• Task statement: In the data below, how many lines include the string "timer"? Give only the number.

[Saved data entries]
------------------------------

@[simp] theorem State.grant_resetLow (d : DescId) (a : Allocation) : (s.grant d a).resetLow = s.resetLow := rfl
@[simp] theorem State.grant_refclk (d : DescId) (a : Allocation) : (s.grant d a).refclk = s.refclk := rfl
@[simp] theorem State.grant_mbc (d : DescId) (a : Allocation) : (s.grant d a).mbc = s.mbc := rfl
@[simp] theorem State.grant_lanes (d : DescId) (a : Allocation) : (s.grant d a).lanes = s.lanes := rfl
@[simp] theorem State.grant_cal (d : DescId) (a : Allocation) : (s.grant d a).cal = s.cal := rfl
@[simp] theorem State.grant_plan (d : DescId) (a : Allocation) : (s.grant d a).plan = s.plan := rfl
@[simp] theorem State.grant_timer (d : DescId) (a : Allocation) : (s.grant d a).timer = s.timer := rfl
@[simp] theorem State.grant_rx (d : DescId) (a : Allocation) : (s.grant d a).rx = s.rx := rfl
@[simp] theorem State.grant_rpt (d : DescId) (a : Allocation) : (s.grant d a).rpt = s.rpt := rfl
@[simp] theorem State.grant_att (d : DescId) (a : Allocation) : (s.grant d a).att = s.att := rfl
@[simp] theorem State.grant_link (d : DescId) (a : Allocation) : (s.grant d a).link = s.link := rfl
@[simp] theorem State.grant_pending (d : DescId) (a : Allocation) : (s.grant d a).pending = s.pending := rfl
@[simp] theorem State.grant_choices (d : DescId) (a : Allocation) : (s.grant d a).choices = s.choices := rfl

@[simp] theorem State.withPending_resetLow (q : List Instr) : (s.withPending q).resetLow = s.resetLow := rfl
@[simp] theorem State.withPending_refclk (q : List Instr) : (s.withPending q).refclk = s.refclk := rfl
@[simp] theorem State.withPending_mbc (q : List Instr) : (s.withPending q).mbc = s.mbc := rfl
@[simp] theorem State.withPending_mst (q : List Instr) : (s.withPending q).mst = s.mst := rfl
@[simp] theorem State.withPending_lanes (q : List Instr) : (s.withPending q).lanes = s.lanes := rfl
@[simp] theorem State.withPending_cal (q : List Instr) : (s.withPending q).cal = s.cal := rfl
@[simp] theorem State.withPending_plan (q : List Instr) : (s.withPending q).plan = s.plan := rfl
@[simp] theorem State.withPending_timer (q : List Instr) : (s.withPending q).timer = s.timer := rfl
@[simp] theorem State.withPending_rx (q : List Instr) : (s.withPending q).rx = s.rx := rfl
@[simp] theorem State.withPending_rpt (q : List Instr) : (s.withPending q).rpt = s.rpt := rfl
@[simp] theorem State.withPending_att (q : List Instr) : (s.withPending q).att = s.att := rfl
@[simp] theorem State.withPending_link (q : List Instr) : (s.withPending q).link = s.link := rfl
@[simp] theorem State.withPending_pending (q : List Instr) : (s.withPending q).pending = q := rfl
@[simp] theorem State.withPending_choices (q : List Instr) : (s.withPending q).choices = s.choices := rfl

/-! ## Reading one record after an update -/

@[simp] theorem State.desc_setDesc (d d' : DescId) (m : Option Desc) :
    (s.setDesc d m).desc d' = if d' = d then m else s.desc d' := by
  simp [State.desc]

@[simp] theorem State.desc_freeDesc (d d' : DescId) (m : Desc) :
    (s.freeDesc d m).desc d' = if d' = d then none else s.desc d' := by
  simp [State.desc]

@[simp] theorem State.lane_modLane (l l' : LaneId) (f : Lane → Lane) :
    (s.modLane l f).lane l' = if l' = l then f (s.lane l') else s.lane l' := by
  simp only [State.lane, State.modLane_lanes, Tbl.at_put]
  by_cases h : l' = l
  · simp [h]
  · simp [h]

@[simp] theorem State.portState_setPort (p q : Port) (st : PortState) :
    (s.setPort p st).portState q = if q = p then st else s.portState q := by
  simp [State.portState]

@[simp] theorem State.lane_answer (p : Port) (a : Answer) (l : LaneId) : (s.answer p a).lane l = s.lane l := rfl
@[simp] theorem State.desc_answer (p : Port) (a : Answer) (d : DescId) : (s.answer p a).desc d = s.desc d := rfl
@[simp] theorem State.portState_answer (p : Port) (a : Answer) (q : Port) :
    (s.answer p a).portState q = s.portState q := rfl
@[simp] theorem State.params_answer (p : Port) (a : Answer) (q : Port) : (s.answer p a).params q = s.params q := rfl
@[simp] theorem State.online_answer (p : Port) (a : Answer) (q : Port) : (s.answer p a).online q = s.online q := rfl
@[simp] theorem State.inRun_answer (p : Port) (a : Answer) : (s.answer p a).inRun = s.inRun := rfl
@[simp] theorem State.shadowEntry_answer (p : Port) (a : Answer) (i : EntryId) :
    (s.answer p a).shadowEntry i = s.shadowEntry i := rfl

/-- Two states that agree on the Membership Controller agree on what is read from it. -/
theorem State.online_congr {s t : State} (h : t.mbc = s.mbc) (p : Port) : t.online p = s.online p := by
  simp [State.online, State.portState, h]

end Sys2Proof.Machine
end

------------------------------

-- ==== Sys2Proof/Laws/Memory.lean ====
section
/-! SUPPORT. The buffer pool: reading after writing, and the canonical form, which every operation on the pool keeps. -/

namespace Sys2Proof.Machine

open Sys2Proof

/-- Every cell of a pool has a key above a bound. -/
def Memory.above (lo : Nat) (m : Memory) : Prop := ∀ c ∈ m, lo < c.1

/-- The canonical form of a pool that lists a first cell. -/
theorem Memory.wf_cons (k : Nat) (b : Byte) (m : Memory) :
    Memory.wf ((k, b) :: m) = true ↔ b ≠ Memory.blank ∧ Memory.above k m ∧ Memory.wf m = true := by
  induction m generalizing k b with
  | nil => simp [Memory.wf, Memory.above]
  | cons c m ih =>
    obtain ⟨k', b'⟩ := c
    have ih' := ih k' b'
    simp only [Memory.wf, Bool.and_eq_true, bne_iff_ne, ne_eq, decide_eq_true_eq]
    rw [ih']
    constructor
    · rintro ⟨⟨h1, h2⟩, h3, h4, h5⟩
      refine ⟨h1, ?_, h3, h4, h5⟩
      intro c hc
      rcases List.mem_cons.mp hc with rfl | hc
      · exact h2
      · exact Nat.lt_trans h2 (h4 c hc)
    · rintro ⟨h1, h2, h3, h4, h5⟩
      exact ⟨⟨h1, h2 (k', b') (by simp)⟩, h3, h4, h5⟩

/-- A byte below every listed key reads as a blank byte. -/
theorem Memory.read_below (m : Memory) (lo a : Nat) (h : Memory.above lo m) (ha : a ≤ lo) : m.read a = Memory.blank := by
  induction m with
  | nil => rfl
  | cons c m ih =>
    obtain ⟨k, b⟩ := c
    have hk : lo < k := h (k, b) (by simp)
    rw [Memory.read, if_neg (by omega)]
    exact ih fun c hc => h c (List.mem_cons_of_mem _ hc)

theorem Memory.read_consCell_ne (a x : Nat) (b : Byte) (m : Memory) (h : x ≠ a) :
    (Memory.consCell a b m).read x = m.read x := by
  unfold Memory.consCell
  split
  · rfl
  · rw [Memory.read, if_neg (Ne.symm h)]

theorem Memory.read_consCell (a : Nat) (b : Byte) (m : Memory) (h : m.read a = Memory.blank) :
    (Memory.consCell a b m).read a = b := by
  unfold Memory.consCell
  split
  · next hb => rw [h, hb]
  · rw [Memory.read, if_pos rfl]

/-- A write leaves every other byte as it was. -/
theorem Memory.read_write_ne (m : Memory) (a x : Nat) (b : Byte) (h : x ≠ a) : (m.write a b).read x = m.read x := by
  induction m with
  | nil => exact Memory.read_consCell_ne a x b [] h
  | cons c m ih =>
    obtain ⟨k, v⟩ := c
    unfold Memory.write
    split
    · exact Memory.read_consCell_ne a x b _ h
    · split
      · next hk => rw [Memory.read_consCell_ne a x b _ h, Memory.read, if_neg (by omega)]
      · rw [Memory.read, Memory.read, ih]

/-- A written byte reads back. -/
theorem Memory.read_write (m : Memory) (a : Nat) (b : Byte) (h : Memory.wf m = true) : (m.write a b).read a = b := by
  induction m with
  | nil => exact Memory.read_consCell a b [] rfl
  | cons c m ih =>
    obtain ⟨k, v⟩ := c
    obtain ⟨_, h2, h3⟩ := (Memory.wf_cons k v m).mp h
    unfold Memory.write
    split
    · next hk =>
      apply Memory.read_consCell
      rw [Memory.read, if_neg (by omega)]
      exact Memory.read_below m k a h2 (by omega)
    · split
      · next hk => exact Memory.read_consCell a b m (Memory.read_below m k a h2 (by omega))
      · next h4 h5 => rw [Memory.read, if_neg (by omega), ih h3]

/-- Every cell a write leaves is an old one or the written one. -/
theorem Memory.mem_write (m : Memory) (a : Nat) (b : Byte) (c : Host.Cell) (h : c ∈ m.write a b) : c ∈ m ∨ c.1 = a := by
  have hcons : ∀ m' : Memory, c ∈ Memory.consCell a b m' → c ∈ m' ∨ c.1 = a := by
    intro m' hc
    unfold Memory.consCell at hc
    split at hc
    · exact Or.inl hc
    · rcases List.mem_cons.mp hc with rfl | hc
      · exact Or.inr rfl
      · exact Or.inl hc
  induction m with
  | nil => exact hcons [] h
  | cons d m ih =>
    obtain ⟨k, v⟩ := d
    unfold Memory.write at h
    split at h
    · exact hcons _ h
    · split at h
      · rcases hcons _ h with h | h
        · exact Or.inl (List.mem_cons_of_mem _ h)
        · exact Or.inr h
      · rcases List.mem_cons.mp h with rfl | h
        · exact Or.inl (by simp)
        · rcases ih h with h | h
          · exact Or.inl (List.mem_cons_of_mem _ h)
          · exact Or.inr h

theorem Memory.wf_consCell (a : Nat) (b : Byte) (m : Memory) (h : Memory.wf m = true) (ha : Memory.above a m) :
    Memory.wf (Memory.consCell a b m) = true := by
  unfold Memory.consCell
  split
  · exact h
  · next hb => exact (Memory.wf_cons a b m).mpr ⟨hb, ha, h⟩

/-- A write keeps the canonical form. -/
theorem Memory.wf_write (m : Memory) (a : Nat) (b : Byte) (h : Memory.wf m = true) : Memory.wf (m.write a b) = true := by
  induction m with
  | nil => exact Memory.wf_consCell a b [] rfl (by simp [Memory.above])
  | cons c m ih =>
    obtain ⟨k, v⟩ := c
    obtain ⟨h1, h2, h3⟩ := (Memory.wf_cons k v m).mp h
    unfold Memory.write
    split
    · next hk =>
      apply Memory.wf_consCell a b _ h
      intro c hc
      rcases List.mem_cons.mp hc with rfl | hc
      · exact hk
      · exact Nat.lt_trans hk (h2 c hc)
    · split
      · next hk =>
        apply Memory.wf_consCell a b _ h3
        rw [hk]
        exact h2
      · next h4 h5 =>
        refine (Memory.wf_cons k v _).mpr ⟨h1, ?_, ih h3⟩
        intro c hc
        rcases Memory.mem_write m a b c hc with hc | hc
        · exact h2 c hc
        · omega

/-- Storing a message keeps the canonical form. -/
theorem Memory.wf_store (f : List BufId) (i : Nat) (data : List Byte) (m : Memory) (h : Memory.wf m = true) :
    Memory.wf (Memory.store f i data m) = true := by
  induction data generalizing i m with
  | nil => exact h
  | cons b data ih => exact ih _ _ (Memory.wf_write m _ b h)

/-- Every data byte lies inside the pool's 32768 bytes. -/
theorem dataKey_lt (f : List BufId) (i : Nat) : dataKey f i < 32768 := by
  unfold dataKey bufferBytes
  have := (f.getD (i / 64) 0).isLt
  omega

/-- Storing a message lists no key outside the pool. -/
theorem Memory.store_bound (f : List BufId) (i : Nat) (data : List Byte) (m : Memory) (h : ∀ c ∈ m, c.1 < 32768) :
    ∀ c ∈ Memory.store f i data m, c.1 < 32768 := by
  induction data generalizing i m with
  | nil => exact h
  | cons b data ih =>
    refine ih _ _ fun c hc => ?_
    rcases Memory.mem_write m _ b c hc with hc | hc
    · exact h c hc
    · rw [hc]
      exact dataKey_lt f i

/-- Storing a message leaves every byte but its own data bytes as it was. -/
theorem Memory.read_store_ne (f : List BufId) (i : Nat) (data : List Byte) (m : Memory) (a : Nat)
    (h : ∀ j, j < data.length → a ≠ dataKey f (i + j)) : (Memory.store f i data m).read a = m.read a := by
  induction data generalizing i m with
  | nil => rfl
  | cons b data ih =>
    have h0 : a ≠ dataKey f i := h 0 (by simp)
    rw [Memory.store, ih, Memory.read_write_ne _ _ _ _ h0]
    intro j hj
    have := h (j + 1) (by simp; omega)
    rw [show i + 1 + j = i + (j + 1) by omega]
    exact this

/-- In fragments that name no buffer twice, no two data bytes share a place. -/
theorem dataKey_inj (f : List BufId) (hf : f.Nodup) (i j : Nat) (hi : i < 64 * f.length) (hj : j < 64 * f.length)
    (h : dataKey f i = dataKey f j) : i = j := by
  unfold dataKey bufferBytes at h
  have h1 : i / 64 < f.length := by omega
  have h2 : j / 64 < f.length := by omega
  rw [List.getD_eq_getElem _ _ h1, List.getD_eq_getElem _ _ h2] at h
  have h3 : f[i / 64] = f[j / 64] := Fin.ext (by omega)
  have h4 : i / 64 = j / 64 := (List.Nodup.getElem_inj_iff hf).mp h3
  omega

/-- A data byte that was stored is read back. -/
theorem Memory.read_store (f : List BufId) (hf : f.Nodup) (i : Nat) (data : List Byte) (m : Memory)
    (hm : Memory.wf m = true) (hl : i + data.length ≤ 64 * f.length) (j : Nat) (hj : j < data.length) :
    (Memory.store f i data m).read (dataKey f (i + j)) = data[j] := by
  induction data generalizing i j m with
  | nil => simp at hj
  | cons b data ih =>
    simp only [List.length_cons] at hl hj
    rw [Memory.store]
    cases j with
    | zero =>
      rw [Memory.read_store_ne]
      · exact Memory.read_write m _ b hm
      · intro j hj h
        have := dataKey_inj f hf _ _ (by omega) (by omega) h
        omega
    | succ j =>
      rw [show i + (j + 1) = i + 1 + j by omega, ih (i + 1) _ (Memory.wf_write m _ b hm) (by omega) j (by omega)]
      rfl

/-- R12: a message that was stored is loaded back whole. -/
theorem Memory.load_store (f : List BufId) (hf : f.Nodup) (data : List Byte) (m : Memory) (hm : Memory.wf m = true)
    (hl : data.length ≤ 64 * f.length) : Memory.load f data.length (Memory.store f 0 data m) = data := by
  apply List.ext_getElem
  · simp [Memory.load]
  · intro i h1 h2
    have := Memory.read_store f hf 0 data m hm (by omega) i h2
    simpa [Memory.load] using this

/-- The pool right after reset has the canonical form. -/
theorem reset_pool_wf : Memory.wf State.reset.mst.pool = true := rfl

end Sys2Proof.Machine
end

------------------------------

• Result of the task: 2